SUPPLIED MATERIAL:
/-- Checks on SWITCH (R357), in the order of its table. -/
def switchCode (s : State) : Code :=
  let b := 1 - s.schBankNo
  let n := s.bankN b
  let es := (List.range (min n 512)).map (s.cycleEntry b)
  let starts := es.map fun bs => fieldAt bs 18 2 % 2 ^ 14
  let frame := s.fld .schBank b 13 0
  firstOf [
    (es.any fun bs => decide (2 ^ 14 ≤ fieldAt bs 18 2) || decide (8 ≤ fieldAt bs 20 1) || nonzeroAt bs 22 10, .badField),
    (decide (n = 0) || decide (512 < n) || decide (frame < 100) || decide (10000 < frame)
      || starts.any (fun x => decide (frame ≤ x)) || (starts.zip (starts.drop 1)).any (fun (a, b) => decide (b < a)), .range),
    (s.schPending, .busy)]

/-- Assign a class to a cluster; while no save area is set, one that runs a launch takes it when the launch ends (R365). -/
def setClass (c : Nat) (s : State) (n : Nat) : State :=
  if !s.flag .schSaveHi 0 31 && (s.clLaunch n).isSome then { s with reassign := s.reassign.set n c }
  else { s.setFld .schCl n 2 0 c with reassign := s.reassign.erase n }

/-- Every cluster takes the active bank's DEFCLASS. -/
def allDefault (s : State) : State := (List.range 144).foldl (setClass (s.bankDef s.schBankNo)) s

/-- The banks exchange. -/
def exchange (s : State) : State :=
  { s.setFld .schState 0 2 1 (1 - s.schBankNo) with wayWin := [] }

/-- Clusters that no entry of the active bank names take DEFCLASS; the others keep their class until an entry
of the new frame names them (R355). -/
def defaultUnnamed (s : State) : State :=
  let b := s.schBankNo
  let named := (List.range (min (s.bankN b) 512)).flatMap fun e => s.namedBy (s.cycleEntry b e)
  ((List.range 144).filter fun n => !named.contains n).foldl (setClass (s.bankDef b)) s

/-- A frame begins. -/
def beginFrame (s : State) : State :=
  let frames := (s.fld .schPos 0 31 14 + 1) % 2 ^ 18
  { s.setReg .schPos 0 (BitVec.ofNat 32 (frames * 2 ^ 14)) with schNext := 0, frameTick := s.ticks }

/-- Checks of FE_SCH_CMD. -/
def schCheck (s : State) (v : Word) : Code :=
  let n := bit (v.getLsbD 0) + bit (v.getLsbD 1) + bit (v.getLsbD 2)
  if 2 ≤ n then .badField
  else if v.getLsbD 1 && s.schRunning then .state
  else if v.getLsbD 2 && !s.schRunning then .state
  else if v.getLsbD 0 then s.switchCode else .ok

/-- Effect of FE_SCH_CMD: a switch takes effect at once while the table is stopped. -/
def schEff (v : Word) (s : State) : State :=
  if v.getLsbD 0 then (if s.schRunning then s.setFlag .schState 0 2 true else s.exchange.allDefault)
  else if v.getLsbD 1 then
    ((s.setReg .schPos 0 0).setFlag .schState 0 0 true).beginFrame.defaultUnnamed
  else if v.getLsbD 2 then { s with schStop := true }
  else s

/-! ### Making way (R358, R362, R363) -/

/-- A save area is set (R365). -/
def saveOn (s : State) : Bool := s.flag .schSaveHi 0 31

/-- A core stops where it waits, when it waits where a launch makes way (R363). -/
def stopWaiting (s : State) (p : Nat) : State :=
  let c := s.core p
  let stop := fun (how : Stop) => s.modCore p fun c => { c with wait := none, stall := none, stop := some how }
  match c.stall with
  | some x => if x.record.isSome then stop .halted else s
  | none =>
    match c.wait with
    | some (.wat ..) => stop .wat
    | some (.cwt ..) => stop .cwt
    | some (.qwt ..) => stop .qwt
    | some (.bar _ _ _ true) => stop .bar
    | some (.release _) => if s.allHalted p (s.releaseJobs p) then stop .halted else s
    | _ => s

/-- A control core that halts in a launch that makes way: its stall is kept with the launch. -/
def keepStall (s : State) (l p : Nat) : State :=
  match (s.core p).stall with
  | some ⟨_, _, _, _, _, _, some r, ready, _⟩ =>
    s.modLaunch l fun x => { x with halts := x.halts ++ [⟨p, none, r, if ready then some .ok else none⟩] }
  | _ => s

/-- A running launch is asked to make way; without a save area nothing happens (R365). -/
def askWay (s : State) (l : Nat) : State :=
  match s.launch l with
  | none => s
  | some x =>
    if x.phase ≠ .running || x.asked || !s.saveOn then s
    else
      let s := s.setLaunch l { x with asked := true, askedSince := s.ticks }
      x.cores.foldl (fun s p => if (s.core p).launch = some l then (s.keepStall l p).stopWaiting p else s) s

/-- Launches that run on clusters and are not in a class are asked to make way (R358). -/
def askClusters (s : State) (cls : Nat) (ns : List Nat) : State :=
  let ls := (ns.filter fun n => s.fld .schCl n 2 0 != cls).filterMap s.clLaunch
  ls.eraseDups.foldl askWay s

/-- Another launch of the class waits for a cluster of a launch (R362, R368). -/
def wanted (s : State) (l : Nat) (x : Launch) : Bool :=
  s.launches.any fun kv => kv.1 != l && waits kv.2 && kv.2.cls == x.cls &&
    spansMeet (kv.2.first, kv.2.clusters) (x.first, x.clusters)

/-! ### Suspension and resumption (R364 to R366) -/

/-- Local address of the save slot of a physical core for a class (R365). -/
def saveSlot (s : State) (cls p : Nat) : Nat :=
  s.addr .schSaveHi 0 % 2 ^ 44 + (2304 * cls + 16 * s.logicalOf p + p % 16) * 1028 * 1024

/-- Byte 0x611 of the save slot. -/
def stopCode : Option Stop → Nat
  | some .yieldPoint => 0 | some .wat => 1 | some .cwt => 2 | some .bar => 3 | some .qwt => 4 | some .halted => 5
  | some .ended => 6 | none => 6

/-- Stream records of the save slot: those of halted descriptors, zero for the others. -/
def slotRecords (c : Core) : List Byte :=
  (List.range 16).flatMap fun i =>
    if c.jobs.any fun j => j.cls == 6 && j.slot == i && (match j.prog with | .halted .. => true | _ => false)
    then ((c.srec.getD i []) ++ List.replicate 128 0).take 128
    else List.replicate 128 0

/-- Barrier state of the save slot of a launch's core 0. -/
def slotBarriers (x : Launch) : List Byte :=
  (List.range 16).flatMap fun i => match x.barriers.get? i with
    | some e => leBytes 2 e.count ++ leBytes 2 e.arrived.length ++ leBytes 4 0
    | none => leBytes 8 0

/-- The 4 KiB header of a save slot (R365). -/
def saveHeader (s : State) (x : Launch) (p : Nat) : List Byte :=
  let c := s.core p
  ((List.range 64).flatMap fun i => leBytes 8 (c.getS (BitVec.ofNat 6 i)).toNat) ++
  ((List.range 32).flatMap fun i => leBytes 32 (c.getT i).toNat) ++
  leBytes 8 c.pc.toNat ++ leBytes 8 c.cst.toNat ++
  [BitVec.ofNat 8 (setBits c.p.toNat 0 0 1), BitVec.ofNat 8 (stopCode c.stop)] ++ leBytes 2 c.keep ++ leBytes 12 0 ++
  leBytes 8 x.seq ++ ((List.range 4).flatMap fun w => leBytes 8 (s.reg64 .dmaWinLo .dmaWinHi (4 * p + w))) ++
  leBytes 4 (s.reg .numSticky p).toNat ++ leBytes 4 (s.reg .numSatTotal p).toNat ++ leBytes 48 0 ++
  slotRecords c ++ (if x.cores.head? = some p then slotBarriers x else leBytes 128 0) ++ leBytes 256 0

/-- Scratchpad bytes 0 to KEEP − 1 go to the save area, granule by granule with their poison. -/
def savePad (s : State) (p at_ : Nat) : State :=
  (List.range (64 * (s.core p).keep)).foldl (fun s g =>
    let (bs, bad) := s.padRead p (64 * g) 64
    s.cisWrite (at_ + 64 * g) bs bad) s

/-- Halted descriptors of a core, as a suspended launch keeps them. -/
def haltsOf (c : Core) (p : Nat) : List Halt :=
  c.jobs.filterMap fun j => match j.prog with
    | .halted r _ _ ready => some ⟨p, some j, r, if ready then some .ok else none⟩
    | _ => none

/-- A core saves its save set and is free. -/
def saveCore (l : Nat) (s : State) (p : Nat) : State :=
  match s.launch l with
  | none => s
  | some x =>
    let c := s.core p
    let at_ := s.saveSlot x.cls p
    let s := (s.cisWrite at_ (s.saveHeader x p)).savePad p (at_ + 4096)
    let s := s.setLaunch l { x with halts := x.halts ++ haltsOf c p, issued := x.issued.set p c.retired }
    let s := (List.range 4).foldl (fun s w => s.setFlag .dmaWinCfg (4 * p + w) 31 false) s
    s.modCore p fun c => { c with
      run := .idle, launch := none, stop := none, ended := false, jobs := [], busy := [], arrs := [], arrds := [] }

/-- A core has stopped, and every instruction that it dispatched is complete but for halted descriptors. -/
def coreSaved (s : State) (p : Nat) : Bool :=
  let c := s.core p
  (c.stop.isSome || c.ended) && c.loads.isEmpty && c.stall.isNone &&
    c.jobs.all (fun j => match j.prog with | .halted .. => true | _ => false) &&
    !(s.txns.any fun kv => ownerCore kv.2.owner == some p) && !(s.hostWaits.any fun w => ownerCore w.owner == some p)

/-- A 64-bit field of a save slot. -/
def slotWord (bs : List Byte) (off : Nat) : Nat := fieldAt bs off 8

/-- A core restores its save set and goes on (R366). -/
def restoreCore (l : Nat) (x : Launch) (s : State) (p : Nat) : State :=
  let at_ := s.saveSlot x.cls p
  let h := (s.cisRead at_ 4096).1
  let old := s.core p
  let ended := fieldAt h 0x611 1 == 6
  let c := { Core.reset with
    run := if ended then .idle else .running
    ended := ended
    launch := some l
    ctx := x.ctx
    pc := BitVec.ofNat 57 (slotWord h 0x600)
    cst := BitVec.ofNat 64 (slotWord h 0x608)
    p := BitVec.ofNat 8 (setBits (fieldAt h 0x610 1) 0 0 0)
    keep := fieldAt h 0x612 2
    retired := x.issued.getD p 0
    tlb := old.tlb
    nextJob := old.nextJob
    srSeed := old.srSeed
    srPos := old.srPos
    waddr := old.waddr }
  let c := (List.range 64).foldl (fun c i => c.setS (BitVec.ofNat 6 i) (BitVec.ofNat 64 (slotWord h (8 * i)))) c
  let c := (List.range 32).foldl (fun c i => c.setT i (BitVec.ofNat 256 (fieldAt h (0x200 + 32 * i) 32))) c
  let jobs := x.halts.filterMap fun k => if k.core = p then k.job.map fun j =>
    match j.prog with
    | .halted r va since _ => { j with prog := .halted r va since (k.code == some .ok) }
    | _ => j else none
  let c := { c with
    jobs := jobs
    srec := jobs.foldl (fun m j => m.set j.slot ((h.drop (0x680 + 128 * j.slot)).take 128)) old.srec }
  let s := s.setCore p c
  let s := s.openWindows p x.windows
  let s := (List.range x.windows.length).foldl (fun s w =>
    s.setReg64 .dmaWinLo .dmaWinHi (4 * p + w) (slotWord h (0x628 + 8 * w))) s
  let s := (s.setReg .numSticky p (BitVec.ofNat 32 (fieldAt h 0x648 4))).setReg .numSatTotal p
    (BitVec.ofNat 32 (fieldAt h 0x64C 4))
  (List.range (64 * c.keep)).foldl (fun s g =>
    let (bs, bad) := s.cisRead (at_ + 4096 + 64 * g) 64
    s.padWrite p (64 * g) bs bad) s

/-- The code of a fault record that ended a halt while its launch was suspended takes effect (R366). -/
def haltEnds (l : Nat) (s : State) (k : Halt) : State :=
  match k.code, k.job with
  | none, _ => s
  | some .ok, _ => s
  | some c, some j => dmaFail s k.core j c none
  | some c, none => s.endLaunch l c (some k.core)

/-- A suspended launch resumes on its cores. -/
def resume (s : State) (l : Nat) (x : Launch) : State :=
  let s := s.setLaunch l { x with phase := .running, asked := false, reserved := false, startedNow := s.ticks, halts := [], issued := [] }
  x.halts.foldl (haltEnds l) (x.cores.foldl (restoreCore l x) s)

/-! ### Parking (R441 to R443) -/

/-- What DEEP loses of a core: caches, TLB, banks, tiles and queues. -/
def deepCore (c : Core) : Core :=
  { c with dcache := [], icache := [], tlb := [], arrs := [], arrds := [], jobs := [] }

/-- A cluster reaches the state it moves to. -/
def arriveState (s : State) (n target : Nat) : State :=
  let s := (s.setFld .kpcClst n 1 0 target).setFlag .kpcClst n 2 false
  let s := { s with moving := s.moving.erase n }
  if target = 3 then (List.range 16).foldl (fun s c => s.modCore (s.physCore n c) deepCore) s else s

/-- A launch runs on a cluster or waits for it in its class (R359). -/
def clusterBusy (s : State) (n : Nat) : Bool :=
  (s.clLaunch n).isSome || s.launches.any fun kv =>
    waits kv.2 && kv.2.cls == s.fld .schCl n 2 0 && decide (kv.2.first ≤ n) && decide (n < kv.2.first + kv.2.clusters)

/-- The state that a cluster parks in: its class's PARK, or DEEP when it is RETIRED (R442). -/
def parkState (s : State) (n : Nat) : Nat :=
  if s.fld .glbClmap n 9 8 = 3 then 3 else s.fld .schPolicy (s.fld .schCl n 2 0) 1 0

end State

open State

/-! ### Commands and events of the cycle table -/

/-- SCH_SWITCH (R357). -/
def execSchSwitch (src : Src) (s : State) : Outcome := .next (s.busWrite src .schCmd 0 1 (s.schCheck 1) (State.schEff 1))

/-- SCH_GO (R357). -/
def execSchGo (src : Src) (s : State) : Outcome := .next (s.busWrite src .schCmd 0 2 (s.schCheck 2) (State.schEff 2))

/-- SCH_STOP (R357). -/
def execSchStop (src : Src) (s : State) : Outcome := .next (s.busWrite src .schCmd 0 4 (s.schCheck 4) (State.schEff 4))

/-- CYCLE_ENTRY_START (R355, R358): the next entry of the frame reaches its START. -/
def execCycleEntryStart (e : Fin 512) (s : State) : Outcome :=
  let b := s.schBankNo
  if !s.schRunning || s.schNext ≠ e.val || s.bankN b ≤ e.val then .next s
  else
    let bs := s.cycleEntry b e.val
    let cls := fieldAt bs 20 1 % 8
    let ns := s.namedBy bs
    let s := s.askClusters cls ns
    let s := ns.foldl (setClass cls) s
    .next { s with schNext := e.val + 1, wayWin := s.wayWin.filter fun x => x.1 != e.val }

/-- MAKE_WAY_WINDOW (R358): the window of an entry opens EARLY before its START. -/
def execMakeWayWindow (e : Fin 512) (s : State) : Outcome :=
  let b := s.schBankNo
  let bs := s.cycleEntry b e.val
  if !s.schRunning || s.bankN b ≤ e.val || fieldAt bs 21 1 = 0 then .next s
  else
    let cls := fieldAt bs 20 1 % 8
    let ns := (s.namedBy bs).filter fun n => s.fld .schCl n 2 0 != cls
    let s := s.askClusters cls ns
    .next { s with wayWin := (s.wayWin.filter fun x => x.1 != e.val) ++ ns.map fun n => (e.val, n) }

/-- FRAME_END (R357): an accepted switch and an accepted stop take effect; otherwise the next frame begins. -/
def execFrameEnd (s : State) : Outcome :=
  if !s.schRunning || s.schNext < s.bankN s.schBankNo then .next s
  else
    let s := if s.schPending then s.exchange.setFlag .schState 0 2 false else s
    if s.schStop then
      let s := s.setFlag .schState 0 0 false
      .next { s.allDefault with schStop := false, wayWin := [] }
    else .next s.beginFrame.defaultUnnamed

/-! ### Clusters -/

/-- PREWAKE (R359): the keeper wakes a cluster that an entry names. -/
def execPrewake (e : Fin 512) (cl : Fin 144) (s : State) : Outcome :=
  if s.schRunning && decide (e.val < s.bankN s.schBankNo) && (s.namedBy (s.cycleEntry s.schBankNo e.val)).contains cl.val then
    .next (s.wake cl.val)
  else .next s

ASSIGNMENT:
Above are the lines; repeat exactly the ones from the line containing "(decide (n = 0)" down to the line containing "else if v.getLsbD 0", both inclusive.

YOUR SOLUTION:
    (decide (n = 0) || decide (512 < n) || decide (frame < 100) || decide (10000 < frame)
      || starts.any (fun x => decide (frame ≤ x)) || (starts.zip (starts.drop 1)).any (fun (a, b) => decide (b < a)), .range),
    (s.schPending, .busy)]

/-- Assign a class to a cluster; while no save area is set, one that runs a launch takes it when the launch ends (R365). -/
def setClass (c : Nat) (s : State) (n : Nat) : State :=
  if !s.flag .schSaveHi 0 31 && (s.clLaunch n).isSome then { s with reassign := s.reassign.set n c }
  else { s.setFld .schCl n 2 0 c with reassign := s.reassign.erase n }

/-- Every cluster takes the active bank's DEFCLASS. -/
def allDefault (s : State) : State := (List.range 144).foldl (setClass (s.bankDef s.schBankNo)) s

/-- The banks exchange. -/
def exchange (s : State) : State :=
  { s.setFld .schState 0 2 1 (1 - s.schBankNo) with wayWin := [] }

/-- Clusters that no entry of the active bank names take DEFCLASS; the others keep their class until an entry
of the new frame names them (R355). -/
def defaultUnnamed (s : State) : State :=
  let b := s.schBankNo
  let named := (List.range (min (s.bankN b) 512)).flatMap fun e => s.namedBy (s.cycleEntry b e)
  ((List.range 144).filter fun n => !named.contains n).foldl (setClass (s.bankDef b)) s

/-- A frame begins. -/
def beginFrame (s : State) : State :=
  let frames := (s.fld .schPos 0 31 14 + 1) % 2 ^ 18
  { s.setReg .schPos 0 (BitVec.ofNat 32 (frames * 2 ^ 14)) with schNext := 0, frameTick := s.ticks }

/-- Checks of FE_SCH_CMD. -/
def schCheck (s : State) (v : Word) : Code :=
  let n := bit (v.getLsbD 0) + bit (v.getLsbD 1) + bit (v.getLsbD 2)
  if 2 ≤ n then .badField
  else if v.getLsbD 1 && s.schRunning then .state
  else if v.getLsbD 2 && !s.schRunning then .state
  else if v.getLsbD 0 then s.switchCode else .ok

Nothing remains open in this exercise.